2. **Layer Normalization (Norm)**: This step normalizes the sum to stabilize and accelerate training by normalizing the output across the features.


In [None]:
class AddAndNorm(tf.keras.layers.Layer):
    def __init__(self, epsilon=1e-6, **kwargs):
        """
        Initializes the AddAndNorm layer.

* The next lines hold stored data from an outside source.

/-- The sector of a fill lies on a page that is not cacheable-in-core: the elements are accessed at the home (08 R191). -/
def State.vuncached (s : State) (r : Req) (c : Nat) (h : BitVec 2) : State :=
  let s := s.dropReq r.id
  match (s.hartOf c h).block with
  | some (.vload eb _ _ es) =>
    (es.filter (fun e => e.wait == some r.id)).foldl (fun s e =>
      let id := s.nextId
      (s.send { r with kind := .velem eb, ea := e.ea, stage := .sent, cls := .request, hit := none }).modHart c h (fun t =>
        match t.block with
        | some (.vload eb d base es) =>
          { t with block := some (.vload eb d base (updWhere (fun q => q.wait == some r.id && q.pos == e.pos) (fun q => { q with wait := some id }) es)) }
        | _ => t)) s
  | _ => s.modHart c h (fun t => t.vstoreGot r.id (fun v => { v with home := v.home ++ [sectorAddr r.ea.toNat] }))

/-- The sector of a fill is in the cache ways: a load's elements are read there. -/
def State.vfilled (s : State) (r : Req) (c : Nat) (h : BitVec 2) (w : Option (BitVec 2 × Word)) : State :=
  let k := s.core c
  ((s.dropReq r.id).response r c h w).modHart c h (fun t =>
    ((t.countAs r.prog 0x0B 1).vgot r.id (fun e =>
      match k.sectorAt e.ea.toNat with
      | some x => { e with wait := none, val := x.read e.ea.toNat r.kind.size, poison := x.poison }
      | none => { e with wait := none })).vstoreGot r.id (fun v => { v with got := v.got ++ [sectorAddr r.ea.toNat] }))

/-! The copy engine's answers (10 R268 to R275). -/

/-- The work of the copy engine of core c that waits for request `id`. -/
def State.engineGot (s : State) (c id : Nat) (f : CopyWork → CopyWork) : State :=
  (s.dropReq id).modCore c (fun k =>
    if k.copy.work.wait = some id then { k with copy := { k.copy with work := f { k.copy.work with wait := none } } } else k)

/-- The source offset of a push. -/
def ReqKind.pushSrc : ReqKind → Nat
  | .push src => src
  | _ => 0

/-- A push has ended. -/
def State.pushed (s : State) (r : Req) (c v : Nat) (poison : Bool) : State :=
  let k := s.core c
  let src := r.kind.pushSrc
  let cause := bits v 23 16
  s.engineGot c r.id (fun w =>
    if cause = 0 then
      { w with unit := 1, done := v % 2 ^ 16, ended := true, poison := if poison then some ⟨cPOISON, 1, 0, k.ownAddr src⟩ else none }
    else w.fail (pushFault k r.ea src (BitVec.ofNat 8 cause) (bits v 27 24)))

/-- What comes back to the copy engine. -/
def State.engineAnswer (s : State) (r : Req) (c : Nat) : State :=
  match r.kind, r.stage with
  | .push _, .reply data poison _ _ => s.pushed r c data.toNat poison
  | .push _, .rejected cause => s.engineGot c r.id (fun w => w.fail ⟨cause, 5, 0, r.ea⟩)
  | .ewrite _ _ _, .acknowledged _ => s.engineGot c r.id (fun w => w)
  | .ewrite _ _ _, .rejected cause => s.engineGot c r.id (fun w => w.fail ⟨cause, 2, 0, r.ea⟩)
  | .eread _, .reply data poison _ _ => s.engineGot c r.id (fun w => { w with got := some (data.toNat, poison) })
  | .eread _, .rejected cause => s.engineGot c r.id (fun w => w.fail ⟨cause, 1, 0, r.ea⟩)
  | _, _ => s

/-- The data of a request that this module performed. -/
def State.dataHere (s : State) (r : Req) (c : Nat) (h : BitVec 2) : State :=
  match r.kind, r.stage with
  | .velem _, .reply data poison _ w =>
    ((s.dropReq r.id).response r c h w).modHart c h (fun t => t.vgot r.id (fun e => { e with wait := none, val := data.toNat, poison := poison }))
  | .velem _, .rejected cause | .vfill _ _, .rejected cause => s.vrefused r c h cause
  | .rel _, .reply _ _ _ _ =>
    if (s.hartOf c h).block = some (.rel r.id) then (s.dropReq r.id).modHart c h (fun t => ((t.sliceEvents r).settled).retire 4 [] 0) else s
  | .rel _, .rejected cause => if (s.hartOf c h).block = some (.rel r.id) then s.blockedTrap r c h ⟨cause, r.ea, 0⟩ else s
  | k, .reply data poison fl w =>
    if k.isFill || k.isMessage then s
    else match k with
      | .sash _ _ _ => s
      | _ => s.finishLoad r c h data.toNat poison fl w
  | _, _ => s

/-- What another module answered to a load (23 R438). -/
def State.dataThere (s : State) (r : Req) (c : Nat) (h : BitVec 2) : FabricReply → State
  | .here => s
  | .data b => s.finishLoad r c h b.toNat false 0 none
  | .poisoned => s.finishLoad r c h 0 true 0 none
  | .refused cause => (s.dropReq r.id).lateFault c h r.id ⟨cause, r.ea, 0⟩

/-- LOAD_DATA_RETURN (R45): a load, an atomic, a remote barrier arrival, a release or an element of a vector load of a hart, a read or a
push of a copy engine, or the answer to another module's load (23 R438). -/
def execLoadDataReturn (id : Nat) (reply : FabricReply) (s : State) : Out :=
  .next (match s.reqNext id with
    | some r =>
      match r.src with
      | .hart c h =>
        if (s.core c).live = false then s
        else if r.stage = .onFabric then (if r.kind.posted then s else s.dataThere r c h reply)
        else if reply = .here then s.dataHere r c h
        else s
      | .engine c => if r.kind.acked && !r.kind.isPush then s else s.engineAnswer r c
      | .fabric m =>
        match r.stage with
        | .reply data poison _ _ =>
          { s.dropReq id with
            fabricOut := s.fabricOut ++ [if poison then .error m cPOISON else .data m (bytesOfLE r.kind.size data.toNat)] }
        | .rejected cause => { s.dropReq id with fabricOut := s.fabricOut ++ [.error m cause] }
        | _ => s
      | _ => s
    | none => s)

/-! Posted accesses. -/

/-- The acknowledgement of a posted access counts it down (R317, R318). -/
def State.acknowledge (s : State) (r : Req) (w : Option (BitVec 2 × Word)) : State :=
  let t := (s.dropReq r.id).received r.launch
  match r.src with
  | .hart c h => (t.response r c h w).modHart c h (fun x => x.countDown r.ea)
  | .fabric m => { t with fabricOut := t.fabricOut ++ [.acknowledged m] }
  | .host e => { t with hostOut := t.hostOut ++ [.done e] }
  | _ => t

/-- STORE_ACK (R318, 23 R440); a write of a copy engine is acknowledged to its engine. -/
def execStoreAck (id : Nat) (s : State) : Out :=
  .next (match s.reqNext id with
    | some r =>
      if s.takes r = false then s
      else if r.kind.posted then
        match r.stage with
        | .acknowledged w => s.acknowledge r w
        | .onFabric => s.acknowledge r none
        | _ => s
      else match r.kind, r.src, r.stage with
        | .ewrite _ _ _, .engine c, .acknowledged _ => s.engineAnswer r c
        | _, _, _ => s
    | none => s)

/-- A posted access whose hart has exited is lost (18 R373). -/
def State.lose (s : State) (launch : Nat) : State := s.modLaunch launch (fun l => { l with lost := min 255 (l.lost + 1) })

/-- The rejection of a posted access writes a log entry and then counts it down (R318, R319); a refused completion message is
discarded and counted by Beline (18 R373). -/
def State.rejectPosted (s : State) (r : Req) (cause : BitVec 8) : State :=
  let t := (s.dropReq r.id).received r.launch
  match r.src with
  | .hart c h =>
    let t := if (s.hartOf c h).exited then t.lose r.launch else t
    t.modHart c h (fun x => { ((x.countAs r.prog 8 1).countDown r.ea) with rejLog := x.rejLog ++ [rejEntry r cause] })
  | .core _ => t.lose r.launch
  | .fabric m => { t with fabricOut := t.fabricOut ++ [.error m cause] }
  | .host e => { t with hostOut := t.hostOut ++ [.transportError e cause] }
  | .engine _ => t
  | .dispatcher => t.logBeline (.messageDiscarded r.launch)

/-- STORE_REJECTION (R318, 23 R438; 08 R191): a write-back that its home rejects is a context error. -/
def execStoreRejection (id : Nat) (cause : BitVec 8) (s : State) : Out :=
  .next (match s.reqNext id with
    | some r =>
      if s.takes r = false then s
      else match r.stage with
      | .rejected x =>
        if r.kind.posted then s.rejectPosted r x
        else if r.kind.isWriteBack then
          match r.src with
          | .core c => ((s.dropReq id).received r.launch).contextError c
          | _ => s.dropReq id
        else match r.kind, r.src with
          | .ewrite _ _ _, .engine c => s.engineAnswer r c
          | _, _ => s
      | .onFabric => if r.kind.posted then s.rejectPosted r cause else s
      | _ => s
    | none => s)

/-! Cache ways (08 R191). -/

/-- The access that waited for a fill is made in the sector that the core now holds. -/
def State.afterFill (s : State) (r : Req) (c : Nat) (h : BitVec 2) (w : Option (BitVec 2 × Word)) : State :=
  let a := r.ea.toNat
  match (s.core c).sectorAt a with
  | none => s
  | some x =>
    match r.kind with
    | .fillStore n v => ((s.modCore c (fun k => k.cacheStore a n v.toNat)).modHart c h (fun t => t.countAs r.prog 0x0B 1)).finishLoad r c h 0 false 0 w
    | _ => (s.modHart c h (fun t => t.countAs r.prog 0x0B 1)).finishLoad r c h (x.read a r.kind.size) x.poison 0 w

/-- A fill of core c brings its sector to a hart's access, to a vector instruction, or for a hint; the sector is present unless the core
has no cache ways left. -/
def State.filled (s : State) (r : Req) (c : Nat) (h : BitVec 2) (data : BitVec 1024) (poison : Bool) (w : Option (BitVec 2 × Word)) : State :=
  let t := s.install c r.ea.toNat data poison
  let here := ((t.core c).sectorAt r.ea.toNat).isSome
  match r.kind with
  | .vfill _ _ => if here then t.vfilled r c h w else s.vuncached r c h
  | _ => if here then t.afterFill r c h w else s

        :param epsilon: Small float added to variance to avoid dividing by zero.
        :param kwargs: Additional arguments for the layer.
        """
        super(AddAndNorm, self).__init__(**kwargs)
        self.epsilon = epsilon
        self.layer_norm = tf.keras.layers.LayerNormalization(epsilon=epsilon)
        
    def call(self, x, sub_layer_output):
        return self.layer_norm(x + sub_layer_output)
        

In [None]:
x = tf.random.uniform((4, 6, 16))  # Example input tensor
sub_layer_output = tf.random.uniform((4, 6, 16))  # Example sub-layer output

add_and_norm_layer = AddAndNorm()
output = add_and_norm_layer(x, sub_layer_output)
print(output)


## Position-wise Feed-Forward Networks

The "Feed Forward" layer in transformer architectures refers to a fully connected feed-forward network applied to each position separately and identically. Typically, it consists of two linear transformations with a ReLU activation in between. The purpose of this layer is to introduce non-linearity and expand the dimensionality of the embeddings before reducing it back to the original size.



In [None]:
class FeedForward(tf.keras.layers.Layer):
    def __init__(self, d_model:int, d_ff:int, dropout:float, **kwargs):
        """
        Initializes the FeedForward layer.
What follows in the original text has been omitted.